Nach Ansicht der Opposition verschweigt Mitsotakis, wie Griechenland die Rückkehr zu den schwarzen Zahlen geschafft hat. Laut Stefanos Kasselakis, neuer Vorsitzender der Linkspartei Syriza, seien die Preise in den Supermärkten weiterhin sehr hoch und die Senkung der Arbeitslosigkeit einer kompletten neoliberalen Entfesselung des Arbeitsmarktes zu verdanken. Viele junge Griechen verdienen mit 800 bis 1000 Euro im Monat einen mickrigen Mindestlohn und etliche wählen weiterhin den Weg ins Ausland. Und Syriza hat im Grunde in der Regierungszeit von 2015 bis 2019 den härtesten Teil der Schocktherapie selbst durchgezogen, mit der Mitsotakis jetzt angibt.

Trotz zahlreicher Vorlagen seitens der Regierung Mitsotakis – Überwachung von Politikern und Journalisten, Zugkatastrophe mit 57 Toten, unkontrollierte Waldbrände und Überschwemmungen – haben es linke Kräfte nicht geschafft, bei den Wahlen zu profitieren. Die Chancen dazu werden weiter ungenutzt bleiben, wenn sie sich nicht zusammenschließen. Doch schon bei der Parlamentswahl im Vorsommer konnten sich Syriza und die sozialdemokratische Pasok nicht auf einen gemeinsamen Kurs einigen – die kommunistische Partei Griechenlands KKE schon gar nicht.

Im Hinblick auf die Europawahlen sieht es noch trüber aus: Syriza hat sich aufgrund eines Führungsstreits gespalten. Aber das neue Nebenprodukt – die Neue Linke – scheint nach den Umfragen den Einzug ins EU-Parlament knapp zu verpassen. Gleiches gilt für den Kurs der Freiheit von Zoe Konstantopoulou und die Partei von Yannis Varoufakis Mera25, die schon nicht mehr im nationalen Parlament vertreten ist.

Überraschungen bleiben möglich

Für einen Sitz im Europaparlament müssen griechische Parteien mindestens drei Prozent der Stimmen erreichen. Es kann also noch die eine oder andere Überraschung geben. Etwa, dass die neue linksliberale Parteie Kosmos des Ex-Syriza-Europaabgeordneten Petros Kokkalis oder die zentristischen Demokraten von Andreas Loverdos einen Sitz erringen.

Am rechten Rand tummeln sich mehrere Parteien. Die populistische und euroskeptische Partei Griechische Lösung, die nationalistische Niki (Sieg) und die faktische Nachfolgerin der verbotenen Neonazipartei Goldene Morgenröte, Die Spartaner, buhlen um Stimmen. Allesamt sind sie im griechischen Parlament vertreten.

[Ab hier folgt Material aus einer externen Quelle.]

-- ==== Sys2Proof/Certificates/Slice0/Obligations.lean ====
section
/-! DEFINITION. The statements about the block, for the provers. `Gives` and `GivesPart` say that a
command answers a next state and what that state is; since they give the whole state, they say as well
what the command leaves as it was: every field that the machine named does not change, the queue of
waiting commands, and (for `Gives`) the part. `GivesW` and `GivesPartW` say the same of register writes. -/

namespace Sys2Proof.Machine

/-- Carried out in s, the command answers the next state that differs from s in its machine alone, which is m. -/
def Gives (c : Instr) (s : State) (m : Mach) : Prop := exec c s = .next { s with m := m }

/-- As `Gives`, with the part p. -/
def GivesPart (c : Instr) (s : State) (p : Part) (m : Mach) : Prop := exec c s = .next { s with part := p, m := m }

/-- A register's write reaches the register (R494, R504, R524, R531, R538). -/
abbrev Reaches (s : State) (src : Src) (addr : Nat) : Prop := writeGate s.part s.m src addr = .pass

/-- As `Gives`, for a register write: m is what the write leaves, and where the source is the host the register port
answers it as well (R547). -/
def GivesW (src : Src) (c : Instr) (s : State) (m : Mach) : Prop := Gives c s (responded s.m src none m)

/-- As `GivesW`, with the part p. -/
def GivesPartW (src : Src) (c : Instr) (s : State) (p : Part) (m : Mach) : Prop :=
  GivesPart c s p (responded s.m src none m)

/-- A write ignored by a rule of its register: nothing but ACC_ERR and the event bit of R532 changes, and the register
port answers it (R547). -/
def Refuses (c : Instr) (s : State) (src : Src) (addr : Nat) : Prop :=
  GivesW src c s (ignored s.part s.m src addr)

/-- As `Gives`, for an item that waits while another goes first: for a sub-unit of a hearth (R11, R406), or for the one
allocation that a buffer class makes in a cycle (R230). Waiting, it leaves the state as it is. -/
def GivesInTurn (c : Instr) (s : State) (m : Mach) : Prop :=
  (goesNow s.part s.m m = true → Gives c s m) ∧ (goesNow s.part s.m m = false → exec c s = .next s)

/-- As `Gives`, for an event of a link: it acts while the links run (R476, R487, R491, R504) and else leaves the state as
it is. -/
def GivesLinked (c : Instr) (s : State) (m : Mach) : Prop :=
  (linksUp s.m = true → Gives c s m) ∧ (linksUp s.m = false → exec c s = .next s)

Mitsotakis überragt das Feld und hat unerwartete Schritte vollzogen. Gegen innerparteilichen Widerstand wurde die gleichgeschlechtliche Ehe legalisiert. Dennoch bleibt die Gesellschaft in Aufruhr. Aktuell gibt es Auseinandersetzungen um ein neues Bildungsgesetz, das Privatuniversitäten ermöglichen soll. Woche für Woche gehen Tausende Studierende auf die Straßen. Auch Griechenlands Landwirte machen mit Protesten auf ihre Lage aufmerksam. Und am 28. Februar haben zum Jahrestag der großen Zugkatastrophe von Tempi Zehntausende für Aufklärung demonstriert.

Immer wieder betont Syriza-Chef Kasselakis, dass die Linke sich zu sehr mit sich selbst beschäftigt, statt die Probleme der Gesellschaft anzugehen. Daran dürfte sich bis zur Europawahl nichts ändern.